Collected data
/-- A report record that waits in a half's buffer (R233, R234): its partition, its channel and its words. -/
structure WvRec where
  pid : Nat
  chan : Nat
  words : List Word
deriving DecidableEq, Repr

/-- A dense audit that waits at a shadow reducer (R235): the physical tile, the format, row i of A and column j of B as element
codes with their scale bytes, the accumulator before and after, and the epochs it is reported in. -/
structure DenseAudit where
  tile : Nat
  sr : Nat
  fmt : Nat
  row : List Nat
  col : List Nat
  rowScales : List Nat
  colScales : List Nat
  before : Word
  after : Word
  epochs : List (Nat × Nat)
  /-- The slot it holds, and its copy flits that have not come yet. -/
  slot : Nat
  left : Nat
deriving DecidableEq, Repr

/-- Who asks a stack channel: MOVE number o of tile t, with the place of the bytes in what it moves; the foreground command or the
patrol of an engine (R292); a frame of a RING channel (R378); a counter record (R400); a chunk of an opening Glove (R339). -/
inductive MemUse where
  | move (t o at_ : Nat)
  | engine (h : Half)
  | patrol (h : Half)
  | ring (ch : Nat)
  | drain (bank : Nat)
  | chunk (gloveId index : Nat)
deriving DecidableEq, Repr

/-- What one flit asks of a stack channel (R290): a read of 128 B, or a write of them; 64 B where a range ends within the flit. -/
structure MemAsk where
  use : MemUse
  write : Bool
  prn : Nat
  off : Nat
  len : Nat
deriving DecidableEq, Repr

/-- What a flit inside the mesh is: of a cell on its way to a receive slot; of a TILECP, for bytes of the target's SRAM; for a stack
channel, in a burst of n; data read for a MOVE, by their place; of a cell on its way to its port; for a shadow reducer. -/
inductive FlitWhat where
  | rx (t : Nat) (slot : Nat)
  | copy (t o addr : Nat)
  | mem (a : MemAsk) (n : Nat)
  | back (t o at_ : Nat)
  | cell (p : Nat) (c : Cell)
  | wv (f : WvFlit)
  | swap (h : Half) (lt : Nat)
deriving DecidableEq, Repr

/-- A flit inside the mesh of a half (R240): the router it waits at, the router it goes to and the way it leaves there, its
source column, the input it waits in (0 local, 1 row-wise, 2 column-wise, 3 bridge), its sideband (R238), with the header of a
cell in the cell's first flit, and its data. Elements and accumulators for a shadow reducer, and a cell's payload on its way to a
port, stand in `what`. -/
structure Flit where
  router : Nat
  dest : Nat
  exit : Dir
  col : Nat
  input : Nat
  src : Nat
  lst : Nat
  pid : Nat
  lock : Bool
  last : Bool
  head : List Byte
  data : List Byte
  what : FlitWhat
deriving DecidableEq, Repr

/-- What a waiting request moves. -/
inductive ReqWhat where
  | cell (c : Cell)
  | mem (l : List (MemAsk × List Byte))
  | drain (stream : Nat)
  | hop (f : Flit)
deriving DecidableEq, Repr

/-- A request at an arbiter (R238, R243 to R246): its source, its LST in 16 ns units, its partition, its flits, how many of them
have come and how many have been granted, whether it is a locked burst, begun or suspended, and the cycle it was raised in. -/
structure Req where
  src : Nat
  lst : Nat
  pid : Nat
  lock : Bool
  len : Nat
  come : Nat
  done : Nat
  susp : Bool
  since : Nat
  starved : Bool
  what : ReqWhat
deriving DecidableEq, Repr
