/-- The keys of the buckets. -/
def leafKey (p pid cls : Nat) : Nat := 256 * p + 4 * pid + cls
def rateKey (pid : Nat) : Nat := 100000 + pid
def ceilKey (pid : Nat) : Nat := 101000 + pid
def classKey (pid cls : Nat) : Nat := 102000 + 4 * pid + cls
def poolKey : Nat := 110000
def obsKey (p : Nat) : Nat := 120000 + p

/-- A word of a partition's entry (R307). -/
def partReg (s : State) (pid off : Nat) : Word := kreg s .partMap (pid / 8) (0x100 + 0x1E0 * (pid % 8) + off)

/-- Store a word of a partition's entry. -/
def setPartReg (s : State) (pid off : Nat) (w : Word) : State :=
  setKreg s .partMap (pid / 8) (0x100 + 0x1E0 * (pid % 8) + off) w

/-- A leaf's word (R278). -/
def leafReg (s : State) (p pid cls : Nat) : Word := kreg s .port p (0x400 + 4 * (4 * pid + cls))

/-- Units of 256 B in 1/18 B. -/
def burst18 (n : Nat) : Nat := n * 256 * 18

/-- The levels of a leaf, of a class node, of a partition's rate and ceiling, and of a port's observation ceiling. -/
def leafLevel (s : State) (p pid cls : Nat) : Int :=
  let w := leafReg s p pid cls
  (getBucket s (leafKey p pid cls)).level s.cyc (fieldOf w 15 0) (burst18 (fieldOf w 27 16))
def classLevel (s : State) (pid cls : Nat) : Int :=
  let w := partReg s pid (0x0B0 + 4 * cls)
  (getBucket s (classKey pid cls)).level s.cyc (fieldOf w 15 0) (burst18 (fieldOf w 27 16))
def rateLevel (s : State) (pid : Nat) : Int :=
  (getBucket s (rateKey pid)).level s.cyc (fieldOf (partReg s pid 0x0A8) 15 0) (burst18 (fieldOf (partReg s pid 0x0AC) 11 0))
def ceilLevel (s : State) (pid : Nat) : Int :=
  (getBucket s (ceilKey pid)).level s.cyc (fieldOf (partReg s pid 0x0A8) 31 16)
    (burst18 (fieldOf (partReg s pid 0x0AC) 27 16))
def obsLevel (s : State) (p : Nat) : Int :=
  (getBucket s (obsKey p)).level s.cyc (2 * fieldOf (kregF s .port p 0x048) 4 0) (766 * 18)

/-- What a LEND partition's rate bucket would have gained above its BURST (R262). -/
def overflowOf (s : State) (pid : Nat) : Int :=
  let b := getBucket s (rateKey pid)
  let raw := b.lvl + ((fieldOf (partReg s pid 0x0A8) 15 0 * (s.cyc - b.cyc) : Nat) : Int)
  max 0 (raw - (burst18 (fieldOf (partReg s pid 0x0AC) 11 0) : Nat))

/-- A partition lends its unused rate (R262). -/
def lends (s : State) (pid : Nat) : Bool := bitOf (partReg s pid 0x0AC) 31

/-- The depth of the lend pool. -/
def poolDepth (s : State) : Nat := burst18 (fieldOf (kreg s .partCtrl 0 0x04C) 11 0)

/-- The lend pool's level now. -/
def poolLevel (s : State) : Int :=
  (List.range 64).foldl (fun acc q => if lends s q then min (poolDepth s : Int) (acc + overflowOf s q) else acc)
    (min (poolDepth s : Int) (getBucket s poolKey).lvl)

/-- Bring the lend pool and the lenders' rate buckets up to date. -/
def settlePool (s : State) : State :=
  let l := poolLevel s
  let s1 := (List.range 64).foldl (fun u q => if lends u q then putBucket u (rateKey q) (rateLevel u q) else u) s
  putBucket s1 poolKey l

/-- How a cell passes the shaper (R263): held, held only by its partition's ceiling, on its own rate, on borrowed rate, or
through the lend pool. -/
inductive Passage where
  | held
  | ceiling
  | own
  | borrowed
  | pool
deriving DecidableEq, Repr
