-- ==== Sys2Proof/Machine/MgmtOps.lean ====
section
/-! DEFINITION. How a management access is answered (R31 to R39): the response of a port, and which pages it reaches. -/

namespace Sys2Proof.Machine

/-- The response codes of R33. -/
def respOkay : Nat := 0
def respWait : Nat := 1
def respAbsent : Nat := 2
def respDenied : Nat := 3
def respState : Nat := 4
def respDecode : Nat := 5
def respHalfDown : Nat := 6

/-- A transaction of a port ends (R33): read data is zero for any response other than OKAY. -/
def respond (s : State) (port : Half) (code : Nat) (data : Word) : State :=
  { s with mports := s.mports.put port { s.mports.get port with resp := code, rdata := data } }

/-- A write ends in OKAY. -/
def okay (s : State) (port : Half) : State := respond s port respOkay 0

/-- A write to a page ends in DENIED or STATE: ACCESS of the page is set (R41). -/
def turnAway (s : State) (port : Half) (pg code : Nat) : State := respond (raiseErr s pg 2) port code 0

/-- A half is in reset: READY is low (R463). -/
def halfDown (s : State) (h : Half) : Bool := !s.ready.get h

/-- The page cannot be reached from a port (R33, R35, R39, R463). A block page answers unless every fitted half is in reset. -/
def unreachable (s : State) (port : Half) (k : PageKind) (i : Nat) : Bool :=
  match kindHalf s.cfg k i with
  | none => halfDown s .a && (halfDown s .b || !s.cfg.halfB)
  | some h => halfDown s h || (decide (h ≠ port) && inSplit s)

/-- Why a write to a page is turned away before its register is looked at: DECODE, ABSENT or HALF_DOWN (R33, R38). -/
def pageRefuses (s : State) (port : Half) (pg : Nat) : Option Nat :=
  match pageOf pg with
  | none => some respDecode
  | some (k, i) =>
    if kindBeyond s.cfg k i then some respDecode
    else if !kindFitted s.cfg k i then some respAbsent
    else if unreachable s port k i then some respHalfDown
    else none

/-- A write by a management port to a page: the block must fit the port (R6), and the page must answer. -/
def mgmtWrite (s : State) (port : Half) (pg : Nat) (f : State → State) : Out :=
  if !s.cfg.hasHalf port then .fault .absentUnit
  else
    match pageRefuses s port pg with
    | some c => .next (respond s port c 0)
    | none => .next (f s)

/-- A write to an instance of a row. -/
def mgmtWriteK (s : State) (port : Half) (k : PageKind) (i : Nat) (f : State → State) : Out :=
  if kindCount k ≤ i then .fault .noSuchUnit else mgmtWrite s port (pageNo k i) f

/-- The state that a command leaves, or the state before it where it gives none. -/
def stateAfter (s : State) : Out → State
  | .next t => t
  | _ => s

/-- A command to a unit of a half that is not fitted is a fault condition (R7). -/
def needHalf (s : State) (h : Half) (r : Out) : Out := if s.cfg.hasHalf h then r else .fault .absentUnit

/-- A start faults (R45): the page returns to OFF, and a PAGE_ERR bit says why. START_FAIL is bit 0. -/
def failStart (s : State) (pg bit : Nat) : State := raiseErr (setPageSt s pg .off) pg bit

end Sys2Proof.Machine
end

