-- ==== Sys2Proof/Machine/WinOps.lean ====
section
/-! DEFINITION. The windows of an MGMT page (R48 to R50): one window, and the decision of its target. -/

namespace Sys2Proof.Machine

/-- A window that was never opened. -/
def Window.fresh : Window := ⟨0, 0, .closed, false, 0, 0, 0, false, false, .a, []⟩

/-- The key of window w of a half's MGMT page. -/
def winKey (mgmt : Half) (w : Nat) : Nat := 4 * halfIdx mgmt + w

/-- A window. -/
def getWin (s : State) (mgmt : Half) (w : Nat) : Window := s.wins.get Window.fresh (winKey mgmt w)

/-- Write a window. -/
def putWin (s : State) (mgmt : Half) (w : Nat) (x : Window) : State :=
  { s with wins := s.wins.put Window.fresh (winKey mgmt w) x }

/-- The target code and the instance that WIN_SEL named at the last OPEN. -/
def Window.target (x : Window) : Nat := fieldOf x.held 7 0
def Window.inst (x : Window) : Nat := fieldOf x.held 23 8

/-- The window waits for the decision of a target of this code. -/
def Window.awaits (x : Window) (code : Nat) : Bool := decide (x.st = .deciding) && decide (x.target = code)

/-- The target has decided (R50). -/
def decideWin (s : State) (mgmt : Half) (w : Nat) (ok : Bool) : State :=
  putWin s mgmt w { getWin s mgmt w with st := .closed, committed := ok, rejected := !ok, staged := [] }

/-- The window that waits for an RTP's decision on a message (R320), if one does. -/
def rtpWindow (s : State) (h : Half) : Option (Half × Nat) :=
  [(Half.a, 0), (.a, 1), (.a, 2), (.a, 3), (.b, 0), (.b, 1), (.b, 2), (.b, 3)].find? fun x =>
    (getWin s x.1 x.2).awaits 1 && decide ((getWin s x.1 x.2).inst = halfIdx h)

/-- The RTP decides on the message that waits for it. -/
def decideRtp (s : State) (h : Half) (ok : Bool) : State :=
  match rtpWindow s h with
  | some (m, w) => decideWin s m w ok
  | none => s

/-! ### CRC-32 -/

/-- One bit of the IEEE 802.3 CRC-32, least significant bit first. -/
def crcBit (c : Nat) : Nat := if c % 2 = 1 then (c / 2) ^^^ 0xEDB88320 else c / 2

/-- One byte of it. -/
def crcByte (c : Nat) (b : Byte) : Nat := (List.range 8).foldl (fun x _ => crcBit x) (c ^^^ b.toNat)

/-- The CRC of more bytes, given the CRC of those before; the CRC of no bytes is 0 (R48). -/
def crcOn (c : Nat) (l : List Byte) : Nat := 0xFFFFFFFF ^^^ l.foldl crcByte (0xFFFFFFFF ^^^ c)

end Sys2Proof.Machine
end

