/-- Codes of R177. -/
def ctCode : CtSt → Nat
  | .disabled => 0
  | .keying => 1
  | .active => 2
  | .suspect => 3
  | .failed => 4
  | .remapped => 5

/-- Codes of R156. -/
def sesCode : SesSt → Nat
  | .empty => 0
  | .defined => 1
  | .ready => 2
  | .active => 3
  | .draining => 4
  | .frozen => 5

/-- Codes of R173. -/
def epCode : EpSt → Nat
  | .idle => 0
  | .armed => 1
  | .committed => 2
  | .uncommitted => 3
  | .opened => 4
  | .settled => 5
  | .waitOutcome => 6
  | .closing => 7

/-- TYPE 2 of R153. -/
def Contrib.isFarhel (c : Contrib) : Bool := decide (c.type = 2)

/-- A contributor's window (R153). -/
def Session.windowOf (x : Session) (c : Contrib) : Nat := if c.window = 0 then x.creditWindow else c.window

/-- A contributor that an ARM passes over (R188): FAILED, KEYING or REMAPPED. -/
def absentAtArm : CtSt → Bool
  | .failed => true
  | .keying => true
  | .remapped => true
  | _ => false

/-! ### Elements and segments -/

/-- Elements of a part. -/
def Session.elemsOf (x : Session) (p : Nat) : Nat := if p + 1 = x.parts then x.lastElems else x.partElems

/-- Cells of a part in a format (R127, R128). -/
def segsIn (fmt elems : Nat) : Nat := (elems + cellElems fmt - 1) / cellElems fmt

/-- Segments of a part in a format. -/
def Session.segsOf (x : Session) (fmt p : Nat) : Nat := segsIn fmt (x.elemsOf p)

/-- A range of ranks holds a rank. -/
def rangeHas (first count r : Nat) : Bool := decide (first ≤ r) && decide (r < first + count)

/-- Cells of a part that belong to one rank of an ALLTOALL (R201): C ÷ PARTS. -/
def Session.allS (x : Session) : Nat := x.segsOf x.startFmt 0 / x.parts

/-- A sender of some ranges of ranks owes a segment (R199), given what the part holds in its format. -/
def Session.shapeOwes (x : Session) (has : Nat → Bool) (segs p seg : Nat) : Bool :=
  if x.op = opBroadcast then false
  else if x.op = opAllgather then has p && decide (seg < segs)
  else if x.op = opAlltoall then decide (x.allS ≠ 0) && has (seg / x.allS) && decide (seg < segs)
  else if x.op = opBarrier then decide (p = 0) && decide (seg = 0)
  else decide (seg < segs)

/-- A contributor owes a segment of a part in an epoch's format (R181, R199). -/
def Session.owes (x : Session) (fmt : Nat) (c : Contrib) (p seg : Nat) : Bool :=
  x.shapeOwes (rangeHas c.first c.count) (x.segsOf fmt p) p seg

/-- The segments of a part that a contributor owes. -/
def Session.owedSegs (x : Session) (fmt : Nat) (c : Contrib) (p : Nat) : List Nat :=
  (List.range (x.segsOf fmt p)).filter (x.owes fmt c p)

/-- A contributor owes nothing in the epoch (R200). -/
def Session.owesNothing (x : Session) (fmt : Nat) (c : Contrib) : Bool :=
  (List.range x.parts).all fun p => decide (x.owedSegs fmt c p = [])

/-- A rank is covered at this block by an epoch's bank. -/
def Session.covers (x : Session) (b r : Nat) : Bool := (x.enabled b).any fun c => rangeHas c.2.first c.2.count r

/-- A segment that this block owes its parent (R199, "Up"). -/
def Session.upOwes (x : Session) (b p seg : Nat) : Bool := x.shapeOwes (x.covers b) (x.segsOf x.upFmt p) p seg

/-- The parts whose RESULT a contributor receives (R199, "Down"). -/
def Session.downTo (x : Session) (c : Contrib) (p : Nat) : Bool :=
  if x.op = opReduce then false
  else if x.op = opReduceScatter ∨ x.op = opAlltoall then rangeHas c.first c.count p
  else true

/-- The parts whose RESULT this block receives from its parent. -/
def Session.downHere (x : Session) (b p : Nat) : Bool :=
  if x.op = opReduce then false
  else if x.op = opReduceScatter ∨ x.op = opAlltoall then x.covers b p
  else true

/-- The operation fixes which RESULT cells go down; RUB and PROGRAM leave it to the program (R199). -/
def Session.downFixed (x : Session) : Bool := decide (x.op ≠ opRub) && decide (x.op ≠ opProgram)

/-- The key of a contribution's fate. -/
def fateKey (c p seg : Nat) : Nat := (c * 1024 + p) * 4096 + seg

/-- A part and segment of an epoch as one number. -/
def segKey (p seg : Nat) : Nat := p * 4096 + seg

/-- Fates and stages on the way to one (R181). -/
def fateCredited : Nat := 1
def fateAccepted : Nat := 2
def fateReduced : Nat := 3
def fateDiscFailed : Nat := 4
def fateDiscTile : Nat := 5
def fateDiscSettled : Nat := 6
def fateReclaimed : Nat := 7
def fateFilled : Nat := 8

/-- The fate of a contribution. -/
def Epoch.fate (e : Epoch) (c p seg : Nat) : Nat := e.fates.get 0 (fateKey c p seg)

/-- Set a contribution's fate. -/
def Epoch.setFate (e : Epoch) (c p seg f : Nat) : Epoch := { e with fates := e.fates.put 0 (fateKey c p seg) f }

/-- A contribution has arrived in its slot, or has been discarded there. -/
def fateIn (f : Nat) : Bool :=
  decide (f = fateReduced) || decide (f = fateFilled) || decide (f = fateDiscFailed) || decide (f = fateDiscTile) ||
    decide (f = fateDiscSettled)

/-- Every owed segment of a part from a contributor has arrived. -/
def Session.arrived (x : Session) (e : Epoch) (c : Nat) (ct : Contrib) (p : Nat) : Bool :=
  (x.owedSegs e.fmt ct p).all fun seg => fateIn (e.fate c p seg)

/-- A complete DONE of a child (R190). -/
def Epoch.doneOf (e : Epoch) (c : Nat) : Option ChildDone := e.childDone.find? fun d => decide (d.cidx = c)

/-- A FARHEL contributor that owes cells has also to send its DONE (R189, R193). -/
def Session.doneIn (x : Session) (e : Epoch) (c : Nat) (ct : Contrib) : Bool :=
  !ct.isFarhel || x.owesNothing e.fmt ct || (match e.doneOf c with | some d => d.complete | none => false)

/-- A contributor still owes something in the epoch (R174). -/
def Session.stillOwes (x : Session) (e : Epoch) (c : Nat) (ct : Contrib) : Bool :=
  !((List.range x.parts).all (x.arrived e c ct) && x.doneIn e c ct)

/-- A contributor is accounted for in a part (R173): its cells are in, or it is excluded and none of its accepted cells is
still on its way. -/
def Session.accounted (x : Session) (e : Epoch) (p : Nat) (c : Nat) (ct : Contrib) : Bool :=
  if e.excluded.contains c then
    (x.owedSegs e.fmt ct p).all fun seg => decide (e.fate c p seg ≠ fateAccepted)
  else x.arrived e c ct p && x.doneIn e c ct

/-- Every contributor is accounted for in a part. -/
def Session.partAccounted (x : Session) (e : Epoch) (p : Nat) : Bool :=
  (x.enabled e.bank).all fun c => x.accounted e p c.1 c.2
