/-- The tile cannot finish its epochs (R120): the FILLED slots of its bindings are freed and every live epoch that it has not reported fails with
TILE_FAULT. A page that stops counts as having reported EPFAIL (R90). -/
def failTile (s : State) (t : Nat) (reported : Bool) : State :=
  (List.range 16).foldl (fun u b =>
    let v := (getTile u t).bind b
    let ps := v.owedPars
    if !v.valid then u
    else
      let u1 := freeFilled u t b
      let u2 := if reported then onTile u1 t fun y =>
          let w := y.bind b
          y.setBind b { w with eps := ⟨{ w.eps.a with reported := w.eps.a.reported || w.eps.a.live },
            { w.eps.b with reported := w.eps.b.reported || w.eps.b.live }⟩ }
        else u1
      react (ps.foldl (fun w p => failEpoch w v.sid p rsnTileFault) u2) v.sid) s

/-- The PAGE_ERR bit of a fault reason (R119). -/
def faultBit (code : Nat) : Nat :=
  if code = 2 then 20 else if code = 3 then 21 else if code = 4 then 18 else 16

/-- A program faults (R119, R120): PROG becomes FAULTED, TILE_PROG_FAULT records reason and index, the PAGE_ERR bit is set, and
the engine fails the tile's live epochs. -/
def programFault (s : State) (t code index : Nat) : State :=
  let s1 := onTile s t fun x => { x with prog := .faulted, wait := .none, waitFt := allOnes64 }
  let s2 := setKreg s1 .tile t 0x074 (BitVec.ofNat 32 (code + 2 ^ 16 * (index % 1024)))
  failTile (raiseK s2 .tile t (faultBit code)) t false

/-! ### Missing contributors (R187 to R189) -/

/-- A contributor that takes part misses an epoch: SUSPECT, and FAILED after FAIL_LIMIT in a row (R177, R187). -/
def missOnce (s : State) (sid c : Nat) : State :=
  onSes s sid fun x =>
    let q := x.ctst c
    if q.1 ≠ .active ∧ q.1 ≠ .suspect then x
    else if x.failLimit ≤ q.2 + 1 then x.setCt c .failed (q.2 + 1) else x.setCt c .suspect (q.2 + 1)

/-- Exclude a contributor from an epoch (R189). -/
def excludeOne (s : State) (sid par c : Nat) : State :=
  onEp s sid par fun e => if e.excluded.contains c then e else { e with excluded := e.excluded ++ [c] }

/-- POLICY applies to a contributor that is missing (R187): ABORT_EPOCH fails the epoch, WAIT moves its deadline, EXCLUDE excludes
it. -/
def applyPolicy (s : State) (sid par c : Nat) : State :=
  let x := getSes s sid
  if x.policy = polAbort then failEpoch s sid par rsnMissing
  else if x.policy = polWait then onEp s sid par fun e => { e with waiting := c :: e.waiting }
  else excludeOne s sid par c

/-- A contributor is missing in an OPEN epoch. -/
def goesMissing (s : State) (sid par c : Nat) : State :=
  let s1 := onEp s sid par fun e => { e with missing := c :: e.missing }
  applyPolicy (missOnce s1 sid c) sid par c

/-! ### Arming (R168, R169, R181) -/

/-- The expected format of an epoch (R181). -/
def Session.expectedFmt (x : Session) (n : Nat) : Nat :=
  let l := x.advised.filter fun a => decide (a.1 + 2 ≤ n)
  match l.foldl (fun (m : Option (Nat × Nat)) a =>
      match m with
      | none => some a
      | some b => if b.1 < a.1 then some a else m) none with
  | some a => a.2
  | none => x.startFmt

/-- A free reserved entry of a half's schedule (R64). -/
def freeEntry (s : State) (h : Half) : Option Nat :=
  (List.range 1024).find? fun i =>
    decide (reserveFrom s h ≤ i) &&
      (let st := (getEntry s h i).st
       decide (st ≠ .armed) && decide (st ≠ .held))

/-- Why an ARM for an epoch is refused (R168, R169), for a start that must lie `lead` ns ahead. -/
def armRefusal (s : State) (x : Session) (n ft lead : Nat) : Option Nat :=
  if x.st = .frozen then some 6
  else if x.st ≠ .active ∨ engineOn s x.home = false then some 4
  else if (match x.next with | some k => decide (k ≠ n) | none => false) = true then some 3
  else if (x.ep (n % 2)).live then some 1
  else if (freeEntry s x.home).isNone then some 2
  else if hasTime s x.home = false ∨ ft < sesNow s x + lead then some 5
  else none

/-- SCHED_FULL of the FTU page (R64). -/
def noteRefusal (s : State) (x : Session) (code : Nat) : State :=
  if code = 2 then raiseK s .ftu x.page 25 else s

### Work to complete
Identify every line above that includes the word "respond", and show those lines.

### The completed task
def respond (s : State) (port : Half) (code : Nat) (data : Word) : State :=
def okay (s : State) (port : Half) : State := respond s port respOkay 0
def turnAway (s : State) (port : Half) (pg code : Nat) : State := respond (raiseErr s pg 2) port code 0
    | some c => .next (respond s port c 0)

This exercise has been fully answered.